Petya would survive the terrible revolution and the companion of his childhood games. After the revolution, at an émigré party, he would meet the writer Ivan Bunin. Bunin later would recount with a smile how Peter of Oldenburg, having listened to a conversation among old revolutionaries, exclaimed: “Oh, what dear, charming people you all are and how sad that Nicky never was at your parties! Everything, everything would have been different had you known one another.”

The pages of the diary were turning quickly. Life went on.

“6 May, 1913. It seems strange to think I have turned 45.…
The weather was marvelous, unfortunately Alix felt poorly [this was often the case now]. Mass, congratulations, just like in the old days, only with the difference that they were all daughters.”

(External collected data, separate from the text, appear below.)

theorem compareSerial_leavesSlot (f : RxFrame) (c : Chip) : LeavesSlot i c (compareSerial f c) :=
  .of_fetch (compareSerial_same f c).1 (by rw [compareSerial_fetch]) (by rw [compareSerial_fetch]) (by rw [compareSerial_fetch])

theorem missing_of_buffer {c d : Chip} (h : d.fetch.buffer = c.fetch.buffer) (i : Nat) (x : OpenFetch) (p : Nat) : missing d i x p = missing c i x p := by
  rw [missing, missing, buffered, buffered, h]

/-! ## The block after presence (R21, R49) -/

section
variable {f : RxFrame} (hf : f.departing = false)
include hf

theorem roomFor_presence : RoomFor (presence f c) i x b ↔ RoomFor c i x b := by
  obtain ⟨hbuffer, _⟩ := presence_buffer hf c
  rw [RoomFor, missing_of_buffer hbuffer, hbuffer, RoomFor]

theorem takenBlocks_presence : takenBlocks (presence f c) i x b = takenBlocks c i x b := by
  obtain ⟨hbuffer, _⟩ := presence_buffer hf c
  rw [takenBlocks, missing_of_buffer hbuffer, hbuffer, takenBlocks]

theorem accepting_presence : accepting (presence f c) i x = accepting c i x := by
  have hnow : (presence f c).now = c.now := by simp [(presence_stands f c).1]
  rw [accepting, hnow, (presence_buffer hf c).2, accepting]

theorem endsWindow_presence : EndsWindow (presence f c) i x b ↔ EndsWindow c i x b := by rw [EndsWindow, (presence_buffer hf c).2, EndsWindow]

theorem stillMissing_presence : StillMissing (presence f c) i x b ↔ StillMissing c i x b := by
  simp only [StillMissing, missing_of_buffer (presence_buffer hf c).1, roomFor_presence hf]

/-- R49. The slot that a Block is for is the same after presence, and its fetch stands. -/
theorem blockSlot_presence (hfirst : firstOpen c (blockMatches c f.sender b) = some i) (hx : fetchSlot c i = .opened x) :
    firstOpen (presence f c) (blockMatches (presence f c) f.sender b) = some i ∧ fetchSlot (presence f c) i = .opened x ∧
      blockMatches (presence f c) f.sender b x = true := by
  have hstation : stationId (presence f c) = stationId c := stationId_of_config (by simp [(presence_stands f c).1])
  have hmatches : blockMatches (presence f c) f.sender b = blockMatches c f.sender b := by
    funext y
    rw [blockMatches, blockMatches, hstation]
  obtain ⟨hhit, _⟩ := firstOpen_split hfirst hx
  have hpeer : x.peer = f.sender := by
    simp only [blockMatches, Bool.and_eq_true, beq_iff_eq] at hhit
    obtain ⟨⟨⟨_, hsender⟩, _⟩, _⟩ := hhit
    exact hsender
  rw [hmatches, presence_firstOpen hf (by exact fun _ _ => rfl)]
  exact ⟨hfirst, presence_opened hf hx hpeer, hhit⟩

/-- R49, R80. What the frame makes of the fetch and of its buffered blocks, down to the comparison of its serial. -/
theorem blockFrame_taken (hfirst : firstOpen c (blockMatches c f.sender b) = some i) (hx : fetchSlot c i = .opened x) (hon : c.yard.mode = .on) :
    ∃ y, TakenAs c i x b y ∧ BlockTaken i x b c (compareSerial f (onBlock f.sender b (presence f c))) y ∧
      (¬EndsWindow c i x b →
        (compareSerial f (onBlock f.sender b (presence f c))).fetch.buffer.filter (fun z => z.fetch == i) =
          c.fetch.buffer.filter (fun z => z.fetch == i) ++ takenBlocks c i x b) := by
  obtain ⟨hfirst', hx', hhit⟩ := blockSlot_presence hf hfirst hx
  have hmode : (presence f c).yard.mode = c.yard.mode := by simp [(presence_stands f c).1]
  obtain ⟨y, ⟨hroom, hnone⟩, hturn⟩ := blockAt_taken hx' hhit (hmode.trans hon)
  have hothers := (onBlock_at_first hfirst' hx').trans (compareSerial_leavesSlot f _)
  obtain ⟨hstays, hwhole, hreasks, hleaves⟩ := hturn.of_leavesSlot hothers
  rw [roomFor_presence hf] at hroom hnone
  rw [accepting_presence hf] at hroom
  rw [endsWindow_presence hf] at hstays hwhole hreasks hleaves
  rw [stillMissing_presence hf] at hwhole hreasks hleaves
  refine ⟨y, ⟨hroom, hnone⟩, ⟨hstays, hwhole, hreasks, hleaves⟩, fun hends => ?_⟩
  rw [hothers.buffer, blockAt_buffer hx' hhit (mt (endsWindow_presence hf).mp hends), slotTakes_buffer, takenBlocks_presence hf,
    (presence_buffer hf c).1]

end

/-- Settles O16, by what the frame makes of the fetch of its slot, which the blocks set going leave standing. -/
theorem blockAcceptedOrDropped : Obligations.BlockAcceptedOrDropped := by
  unfold Obligations.BlockAcceptedOrDropped
  intro s frame f i x haccepts hf b hfirst hx c room got flagged stillMissing
  obtain ⟨y, ⟨hyroom, hynone⟩, ⟨hstays, hwhole, hreasks, hleaves⟩, hbuffer⟩ := blockFrame_taken hf hfirst hx haccepts.1
  have hy : y = if room then got else x := by
    split
    exacts [hyroom ‹_›, hynone ‹_›]
  have hstanding : standing (onBlock f.sender b (presence f s.chip)) = standing s.chip :=
    (standing_of_stands (onBlock_reports f.sender b _).1.1).trans (standing_of_stands (presence_stands f s.chip).1)
  have hexec : exec (.block frame) s = .next { s with chip := settle (compareSerial f (onBlock f.sender b (presence f s.chip))) } := by
    have hrun : exec (.block frame) s = .next { s with chip := settle (receive .block (fun f => onBlock f.sender (blockOf f.payload)) frame s.chip) } := rfl
    rw [hrun, receive_accepted haccepts]
  refine ⟨_, _, hexec, rfl, settle_compare_standing f hstanding, fun hno => ?_, fun hends => ⟨fun hnone => ?_, fun hstill hreask => ?_, fun hstill hreask => ?_⟩⟩
  · have hslot := (settle_keepsOpen _ i y (hstays hno)).1
    exact ⟨fun hr => hslot.trans (congrArg _ (hyroom hr)), fun hr => hslot.trans (congrArg _ (hynone hr)),
      fun hr => (hbuffer hno).trans (by rw [takenBlocks_of_room hr]), fun hr => (hbuffer hno).trans (by rw [takenBlocks_of_no_room hr, List.append_nil])⟩
  · rw [← hy]
    exact (settle_keepsOpen _ i _ (hwhole hends hnone)).1
  · obtain ⟨hwaits, hslot⟩ := hreasks hends hstill hreask
    obtain ⟨hopened, hasks⟩ := settle_keepsOpen _ i _ hslot
    rw [← hy]
    exact ⟨hasks hwaits, hopened⟩
  · exact TakenAs.leftPeer ⟨hyroom, hynone⟩ (hleaves hends hstill hreask).leftPeer

end Sys2Proof.Machine
end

This was his forty-fifth birthday, the saint’s day of Job the Long-Suffering. From her letter: “You were also born on the day of Job, my long-suffering darling.” He was calling himself Job more and more often.

From the memoirs of the French ambassador Maurice Paléologue:

“One day Stolypin proposed to the sovereign an important domestic policy measure. Nicholas II listened to him thoughtfully and made a gesture, skeptical, offhand, as if to say: that or something else, does it really matter. Finally he declared in a sad voice: ‘Nothing I undertake ever works out. I am unlucky … and moreover the human will is so weak.… Do you know when my birthday is?’

“ ‘How could I not know?’

“ ‘May 6th. And what saint is celebrated on that day?’

“ ‘Forgive me, sovereign, I do not recall.’

“ ‘Job the Long-suffering.’

“ ‘Glory be to God, Your Highness’s reign shall culminate in glory, just like Job, who endured the most terrible trials and was rewarded by God’s blessing and prosperity.’

“ ‘No, believe me, Peter Arkadievich, I have more than a premonition. I am profoundly certain of this. I am doomed to terrible trials, but I will not receive my reward here, on earth.… How many times have I applied to myself Job’s words: “For the thing which I greatly feared is come upon me, and that which I was afraid of is come unto me”’ [Job 3:25].”